This readme describes how to configure Greenplum and Minio and uses S3 extension to access objects that are stored inside Minio.
Feel free to propose changes and improvements.
This document assumes you have basic working knowledge to use docker, docker-compose and Linux/Mac terminal.
By default, docker-compose-minio.yml configures both Greenplum and Minio instances.
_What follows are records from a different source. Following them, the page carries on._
/-- Related blocks read alike what the relation fixes. -/
theorem State.Blockwise.map_eq {α : Type} (h : State.Blockwise R s t) {c c' : Inst → α} (hc : ∀ p q, R p q → c' q = c p) :
    t.insts.map c' = s.insts.map c :=
  List.ext_getElem (by simp [h.1]) fun k h₁ h₂ => by
    rw [List.length_map] at h₁ h₂
    simpa using hc _ _ (h.2 k _ _ (List.getElem?_eq_getElem h₂) (List.getElem?_eq_getElem h₁))

theorem State.Blockwise.any_eq (h : State.Blockwise R s t) {c c' : Inst → Bool} (hc : ∀ p q, R p q → c' q = c p) :
    t.insts.any c' = s.insts.any c := by
  have hmap := congrArg (List.any · id) (h.map_eq hc)
  simpa [List.any_map, Function.comp_def] using hmap

theorem State.Blockwise.indices_eq (h : State.Blockwise R s t) {c c' : Inst → Bool} (hc : ∀ p q, R p q → c' q = c p) :
    t.indices c' = s.indices c := by
  have hget : ∀ (u : State) (d : Inst → Bool) (k : Nat), u.insts[k]?.any d = (u.insts.map d)[k]?.any id := fun u d k => by
    rw [List.getElem?_map]
    cases u.insts[k]? <;> rfl
  simp only [State.indices, hget, h.map_eq hc, h.1]

/-- Updates of the blocks one by one keep them related. -/
theorem State.Blockwise.update (h : State.Blockwise R s t) {f g : Nat → Inst → Inst}
    (hs : ∀ k, s'.insts[k]? = s.insts[k]?.map (f k)) (ht : ∀ k, t'.insts[k]? = t.insts[k]?.map (g k))
    (hfg : ∀ (k : Nat) (p q : Inst), R p q → R (f k p) (g k q)) :
    State.Blockwise R s' t' := by
  have hs' : s'.insts = s.insts.mapIdx f := List.ext_getElem? fun k => by rw [hs, List.getElem?_mapIdx]
  have ht' : t'.insts = t.insts.mapIdx g := List.ext_getElem? fun k => by rw [ht, List.getElem?_mapIdx]
  refine ⟨by simp [hs', ht', h.1], fun k p' q' hp hq => ?_⟩
  rw [hs, Option.map_eq_some_iff] at hp
  rw [ht, Option.map_eq_some_iff] at hq
  obtain ⟨p, hp, rfl⟩ := hp
  obtain ⟨q, hq, rfl⟩ := hq
  exact hfg k p q (h.2 k p q hp hq)

end blockwise

/-! ### The simulation -/

/-- A relation of blocks, at the timer values `τ` and `τ'` of their domains, that fixes what the domain reads of a block and
that the host, the engines and the emptying of a command slot keep. -/
structure Inst.Simulation (W τ τ' : Nat) (R : Inst → Inst → Prop) : Prop where
  cfg : ∀ p q, R p q → q.cfg = p.cfg
  port : ∀ p q, R p q → q.port = p.port
  env : ∀ p q, R p q → q.env = p.env
  txBusy : ∀ p q, R p q → q.tx.busy = p.tx.busy
  rxBusy : ∀ p q, R p q → q.rx.busy = p.rx.busy
  edgePending : ∀ p q, R p q → q.rx.edgePending = p.rx.edgePending
  writeIndex : ∀ p q, R p q → q.rb.w = p.rb.w
  stopDue : ∀ p q, R p q → q.stopDue W τ' = p.stopDue W τ
  txCompletes : ∀ p q, R p q → q.txCompletes W τ' = p.txCompletes W τ
  hostPhase : ∀ p q m, R p q → R (p.hostPhase m) (q.hostPhase m)
  engines : ∀ p q pin start, R p q → R (p.engines W τ pin start) (q.engines W τ' pin start)
  emptied : ∀ p q, R p q → R { p with port.cmd := none } { q with port.cmd := none }

/-- A command word on related blocks, at their domains' timer values, leaves related blocks. -/
def Inst.PerformsAlike (τ τ' : Nat) (R : Inst → Inst → Prop) (w : Word) : Prop :=
  ∀ p q p', R p q → p.performWord τ w = some p' → ∃ q', q.performWord τ' w = some q' ∧ R p' q'

section simulation
variable {R : Inst → Inst → Prop} {s t s' : State}

theorem Inst.Simulation.related_hostPhase (hR : Inst.Simulation s.cfg.timerW s.timer t.timer R) (h : State.Related R s t) :
    State.Related R s.hostPhase t.hostPhase := by
  refine ⟨h.cfg, h.dom, h.tick, h.gie, h.sel, h.captureIn, h.commandIn,
    h.blocks.update s.getElem?_hostPhase t.getElem?_hostPhase fun k p q hpq => ?_⟩
  have hmove : q.hostMove t.dom t.tick k = p.hostMove s.dom s.tick k := by
    simp only [Inst.hostMove, hR.env p q hpq, h.dom, h.tick]
  rw [hmove]
  exact hR.hostPhase p q _ hpq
You can change the settings by editing the yml file.
To run this docker-compose, type the command below in the root directory. If you are running this command for the first time, it downloads all the required images from hub.docker.com.
$ ./runDocker.sh -t minio -c up
Creating minio4 ... done
Creating minio1 ... done
Creating minio3 ... done
Creating minio2 ... done
Creating gpdb-minio ... done
Creating minioclient ... done
Attaching to minio3, minio4, minio1, minio2, gpdb-minio, minioclient
minio3 | Created minio configuration file successfully at /root/.minio
minio1 | Created minio configuration file successfully at /root/.minio
minio4 | Created minio configuration file successfully at /root/.minio
minio2 | Created minio configuration file successfully at /root/.minio
minio1 |
-
Use your browser to access this URL http://localhost:9001/minio/login.
-
Enter "minio" for Access Key. Enter "minio123" for Secret Key.
-
Verify the minio console shows 3 files are created.
read_stocks.sql
stocks.csv
testdata.csv
- Use docker command to access GPDB docker instance.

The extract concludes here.